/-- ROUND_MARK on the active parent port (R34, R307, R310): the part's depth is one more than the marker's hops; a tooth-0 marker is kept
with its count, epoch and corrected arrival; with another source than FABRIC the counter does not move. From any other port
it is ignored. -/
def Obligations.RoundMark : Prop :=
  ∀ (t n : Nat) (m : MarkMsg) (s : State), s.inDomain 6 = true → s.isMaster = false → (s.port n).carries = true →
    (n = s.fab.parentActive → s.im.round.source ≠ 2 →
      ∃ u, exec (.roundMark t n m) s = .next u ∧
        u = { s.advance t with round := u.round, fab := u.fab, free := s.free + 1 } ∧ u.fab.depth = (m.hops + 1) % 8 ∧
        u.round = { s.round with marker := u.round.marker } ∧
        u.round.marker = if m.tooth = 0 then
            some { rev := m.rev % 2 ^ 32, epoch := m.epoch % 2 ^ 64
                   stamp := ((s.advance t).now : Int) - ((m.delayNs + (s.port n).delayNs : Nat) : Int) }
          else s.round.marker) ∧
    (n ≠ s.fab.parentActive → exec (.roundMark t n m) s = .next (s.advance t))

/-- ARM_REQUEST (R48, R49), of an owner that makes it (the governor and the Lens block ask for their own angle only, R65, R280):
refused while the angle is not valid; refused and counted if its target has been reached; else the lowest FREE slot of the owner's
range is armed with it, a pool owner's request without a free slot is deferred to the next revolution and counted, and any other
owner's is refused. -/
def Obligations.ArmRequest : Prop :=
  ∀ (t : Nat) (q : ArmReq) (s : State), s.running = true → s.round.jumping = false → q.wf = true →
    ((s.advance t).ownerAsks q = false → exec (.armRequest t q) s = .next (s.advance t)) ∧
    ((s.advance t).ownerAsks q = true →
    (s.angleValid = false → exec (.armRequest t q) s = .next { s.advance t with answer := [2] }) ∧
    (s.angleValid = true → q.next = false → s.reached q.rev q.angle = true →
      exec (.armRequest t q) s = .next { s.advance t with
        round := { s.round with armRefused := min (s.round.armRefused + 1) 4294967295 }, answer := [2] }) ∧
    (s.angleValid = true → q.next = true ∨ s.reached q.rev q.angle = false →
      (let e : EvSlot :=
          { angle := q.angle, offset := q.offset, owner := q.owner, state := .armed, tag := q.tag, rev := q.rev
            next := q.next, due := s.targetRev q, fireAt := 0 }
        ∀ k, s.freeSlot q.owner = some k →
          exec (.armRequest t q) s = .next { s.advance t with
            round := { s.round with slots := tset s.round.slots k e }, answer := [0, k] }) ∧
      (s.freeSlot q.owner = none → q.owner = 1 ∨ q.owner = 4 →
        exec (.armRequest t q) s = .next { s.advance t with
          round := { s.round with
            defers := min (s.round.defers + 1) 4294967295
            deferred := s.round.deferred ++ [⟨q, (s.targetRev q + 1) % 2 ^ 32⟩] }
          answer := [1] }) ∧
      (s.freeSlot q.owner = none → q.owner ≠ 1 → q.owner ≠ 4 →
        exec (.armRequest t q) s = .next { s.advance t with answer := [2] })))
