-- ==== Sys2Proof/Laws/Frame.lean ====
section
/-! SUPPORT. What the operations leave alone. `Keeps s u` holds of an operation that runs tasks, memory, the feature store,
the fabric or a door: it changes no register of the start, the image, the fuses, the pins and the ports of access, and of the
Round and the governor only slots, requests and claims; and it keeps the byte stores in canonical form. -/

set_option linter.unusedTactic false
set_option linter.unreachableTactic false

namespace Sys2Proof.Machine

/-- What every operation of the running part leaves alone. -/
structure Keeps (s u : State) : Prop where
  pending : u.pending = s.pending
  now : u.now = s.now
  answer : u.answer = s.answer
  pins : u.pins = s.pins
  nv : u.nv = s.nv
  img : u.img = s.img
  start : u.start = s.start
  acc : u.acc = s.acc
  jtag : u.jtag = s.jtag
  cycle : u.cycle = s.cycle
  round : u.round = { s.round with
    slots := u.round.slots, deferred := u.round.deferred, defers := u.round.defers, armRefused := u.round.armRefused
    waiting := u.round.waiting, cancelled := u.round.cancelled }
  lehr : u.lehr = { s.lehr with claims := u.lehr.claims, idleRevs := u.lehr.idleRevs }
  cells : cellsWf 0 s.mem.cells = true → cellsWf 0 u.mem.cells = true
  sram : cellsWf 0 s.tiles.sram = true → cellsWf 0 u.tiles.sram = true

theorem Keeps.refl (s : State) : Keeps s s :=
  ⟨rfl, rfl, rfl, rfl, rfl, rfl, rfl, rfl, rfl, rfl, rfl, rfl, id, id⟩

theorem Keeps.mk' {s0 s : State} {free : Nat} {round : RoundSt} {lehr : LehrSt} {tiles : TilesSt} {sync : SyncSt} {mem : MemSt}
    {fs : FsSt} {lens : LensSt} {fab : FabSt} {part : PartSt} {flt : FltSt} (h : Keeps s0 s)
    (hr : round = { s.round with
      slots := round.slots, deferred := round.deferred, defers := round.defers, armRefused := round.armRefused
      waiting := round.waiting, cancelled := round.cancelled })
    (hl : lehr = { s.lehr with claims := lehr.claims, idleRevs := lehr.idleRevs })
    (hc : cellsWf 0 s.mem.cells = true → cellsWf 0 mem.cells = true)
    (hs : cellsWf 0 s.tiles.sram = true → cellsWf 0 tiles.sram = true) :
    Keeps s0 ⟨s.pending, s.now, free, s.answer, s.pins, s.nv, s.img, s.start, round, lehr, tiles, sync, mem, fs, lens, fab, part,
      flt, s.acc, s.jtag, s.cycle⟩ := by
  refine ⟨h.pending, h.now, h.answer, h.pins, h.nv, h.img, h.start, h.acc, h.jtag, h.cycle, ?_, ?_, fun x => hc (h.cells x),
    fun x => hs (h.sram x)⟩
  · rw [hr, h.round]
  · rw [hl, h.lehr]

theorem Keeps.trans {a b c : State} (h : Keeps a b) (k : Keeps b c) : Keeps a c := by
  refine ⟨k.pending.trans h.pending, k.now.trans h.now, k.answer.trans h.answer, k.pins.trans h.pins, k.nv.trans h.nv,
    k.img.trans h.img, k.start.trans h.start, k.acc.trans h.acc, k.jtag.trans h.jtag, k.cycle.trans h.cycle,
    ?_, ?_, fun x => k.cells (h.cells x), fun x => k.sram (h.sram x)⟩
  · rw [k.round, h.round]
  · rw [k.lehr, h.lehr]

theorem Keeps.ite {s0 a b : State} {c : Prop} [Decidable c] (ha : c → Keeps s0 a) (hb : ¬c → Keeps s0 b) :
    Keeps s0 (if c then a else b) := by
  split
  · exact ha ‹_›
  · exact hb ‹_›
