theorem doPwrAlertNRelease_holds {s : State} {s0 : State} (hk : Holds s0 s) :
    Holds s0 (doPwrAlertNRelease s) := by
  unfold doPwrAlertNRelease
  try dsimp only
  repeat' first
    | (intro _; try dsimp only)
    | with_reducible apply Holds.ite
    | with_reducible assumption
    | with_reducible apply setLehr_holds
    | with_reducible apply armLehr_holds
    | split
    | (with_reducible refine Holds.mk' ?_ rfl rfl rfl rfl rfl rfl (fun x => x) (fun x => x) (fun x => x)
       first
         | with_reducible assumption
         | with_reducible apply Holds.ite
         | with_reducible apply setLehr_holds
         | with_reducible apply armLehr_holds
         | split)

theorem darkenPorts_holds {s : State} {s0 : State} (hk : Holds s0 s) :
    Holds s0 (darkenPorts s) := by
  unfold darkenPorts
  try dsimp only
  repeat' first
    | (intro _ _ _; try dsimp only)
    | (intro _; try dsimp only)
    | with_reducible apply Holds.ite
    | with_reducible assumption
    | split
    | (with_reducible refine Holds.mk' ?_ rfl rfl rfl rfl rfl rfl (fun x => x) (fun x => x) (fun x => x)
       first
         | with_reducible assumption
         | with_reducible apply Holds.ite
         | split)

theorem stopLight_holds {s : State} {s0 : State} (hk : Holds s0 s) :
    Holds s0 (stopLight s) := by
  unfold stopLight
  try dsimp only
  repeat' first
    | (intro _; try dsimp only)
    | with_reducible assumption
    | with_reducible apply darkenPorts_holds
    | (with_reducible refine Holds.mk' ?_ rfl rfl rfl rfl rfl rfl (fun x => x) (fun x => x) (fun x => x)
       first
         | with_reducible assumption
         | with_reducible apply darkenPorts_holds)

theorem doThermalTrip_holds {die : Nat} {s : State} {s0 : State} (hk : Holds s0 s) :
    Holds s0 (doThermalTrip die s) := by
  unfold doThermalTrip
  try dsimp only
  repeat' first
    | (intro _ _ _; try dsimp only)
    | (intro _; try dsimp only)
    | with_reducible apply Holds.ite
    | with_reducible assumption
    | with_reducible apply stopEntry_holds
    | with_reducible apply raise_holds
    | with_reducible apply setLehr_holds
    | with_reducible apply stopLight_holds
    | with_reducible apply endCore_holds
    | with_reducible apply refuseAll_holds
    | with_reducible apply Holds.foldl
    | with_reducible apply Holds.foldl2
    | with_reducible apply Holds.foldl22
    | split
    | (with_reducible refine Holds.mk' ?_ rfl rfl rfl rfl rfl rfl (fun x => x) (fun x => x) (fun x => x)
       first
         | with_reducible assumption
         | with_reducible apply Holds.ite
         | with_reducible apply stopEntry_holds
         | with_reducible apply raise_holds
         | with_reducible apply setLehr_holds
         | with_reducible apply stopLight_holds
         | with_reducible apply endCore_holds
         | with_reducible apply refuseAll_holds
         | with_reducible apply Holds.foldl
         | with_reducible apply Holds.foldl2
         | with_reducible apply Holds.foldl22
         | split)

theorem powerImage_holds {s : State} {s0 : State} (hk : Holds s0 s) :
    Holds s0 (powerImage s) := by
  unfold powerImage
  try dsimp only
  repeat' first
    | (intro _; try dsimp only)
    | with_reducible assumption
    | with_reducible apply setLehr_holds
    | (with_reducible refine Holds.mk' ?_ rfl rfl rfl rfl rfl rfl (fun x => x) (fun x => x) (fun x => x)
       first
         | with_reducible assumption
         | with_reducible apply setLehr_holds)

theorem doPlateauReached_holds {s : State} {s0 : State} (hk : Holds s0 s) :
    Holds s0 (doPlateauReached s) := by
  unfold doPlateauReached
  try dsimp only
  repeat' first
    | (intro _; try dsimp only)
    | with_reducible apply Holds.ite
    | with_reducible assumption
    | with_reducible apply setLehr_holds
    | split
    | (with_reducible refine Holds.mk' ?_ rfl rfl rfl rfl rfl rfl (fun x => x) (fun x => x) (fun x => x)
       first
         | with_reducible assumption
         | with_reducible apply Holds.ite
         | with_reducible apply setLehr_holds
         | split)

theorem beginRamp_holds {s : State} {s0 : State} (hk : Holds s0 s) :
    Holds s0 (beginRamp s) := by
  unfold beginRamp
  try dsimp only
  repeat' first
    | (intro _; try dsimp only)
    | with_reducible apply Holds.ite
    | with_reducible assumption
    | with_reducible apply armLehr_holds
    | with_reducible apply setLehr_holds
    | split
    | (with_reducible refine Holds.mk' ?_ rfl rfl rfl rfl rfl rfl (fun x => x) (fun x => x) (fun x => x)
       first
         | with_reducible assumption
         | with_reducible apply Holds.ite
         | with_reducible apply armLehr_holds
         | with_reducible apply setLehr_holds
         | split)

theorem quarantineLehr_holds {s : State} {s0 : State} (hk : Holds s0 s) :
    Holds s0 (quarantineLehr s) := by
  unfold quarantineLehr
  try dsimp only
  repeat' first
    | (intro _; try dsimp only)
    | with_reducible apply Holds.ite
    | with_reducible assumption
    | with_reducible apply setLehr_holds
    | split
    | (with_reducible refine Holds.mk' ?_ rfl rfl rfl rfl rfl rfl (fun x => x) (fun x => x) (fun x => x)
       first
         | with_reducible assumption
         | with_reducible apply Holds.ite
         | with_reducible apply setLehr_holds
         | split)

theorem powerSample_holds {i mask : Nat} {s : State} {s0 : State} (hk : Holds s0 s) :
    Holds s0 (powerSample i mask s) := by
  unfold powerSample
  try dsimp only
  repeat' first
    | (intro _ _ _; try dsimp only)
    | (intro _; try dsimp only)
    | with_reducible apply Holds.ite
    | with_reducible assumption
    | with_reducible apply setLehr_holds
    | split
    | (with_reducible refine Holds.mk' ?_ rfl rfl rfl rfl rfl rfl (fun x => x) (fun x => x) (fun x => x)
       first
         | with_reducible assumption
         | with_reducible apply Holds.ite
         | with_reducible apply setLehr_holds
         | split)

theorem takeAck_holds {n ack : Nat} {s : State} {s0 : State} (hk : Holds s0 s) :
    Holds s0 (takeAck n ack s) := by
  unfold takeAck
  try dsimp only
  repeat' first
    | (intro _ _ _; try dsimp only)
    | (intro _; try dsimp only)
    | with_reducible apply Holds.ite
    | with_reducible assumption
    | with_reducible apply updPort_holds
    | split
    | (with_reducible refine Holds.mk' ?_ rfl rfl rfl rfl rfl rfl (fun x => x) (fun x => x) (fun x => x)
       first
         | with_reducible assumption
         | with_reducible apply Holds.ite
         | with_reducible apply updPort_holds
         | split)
+ + + +
## WHAT TO WORK ON
Print the material above verbatim, first line through the line containing "(R48, R49), of", both included.

## ANSWER BELOW
/-- ROUND_MARK on the active parent port (R34, R307, R310): the part's depth is one more than the marker's hops; a tooth-0 marker is kept
with its count, epoch and corrected arrival; with another source than FABRIC the counter does not move. From any other port
it is ignored. -/
def Obligations.RoundMark : Prop :=
  ∀ (t n : Nat) (m : MarkMsg) (s : State), s.inDomain 6 = true → s.isMaster = false → (s.port n).carries = true →
    (n = s.fab.parentActive → s.im.round.source ≠ 2 →
      ∃ u, exec (.roundMark t n m) s = .next u ∧
        u = { s.advance t with round := u.round, fab := u.fab, free := s.free + 1 } ∧ u.fab.depth = (m.hops + 1) % 8 ∧
        u.round = { s.round with marker := u.round.marker } ∧
        u.round.marker = if m.tooth = 0 then
            some { rev := m.rev % 2 ^ 32, epoch := m.epoch % 2 ^ 64
                   stamp := ((s.advance t).now : Int) - ((m.delayNs + (s.port n).delayNs : Nat) : Int) }
          else s.round.marker) ∧
    (n ≠ s.fab.parentActive → exec (.roundMark t n m) s = .next (s.advance t))

/-- ARM_REQUEST (R48, R49), of an owner that makes it (the governor and the Lens block ask for their own angle only, R65, R280):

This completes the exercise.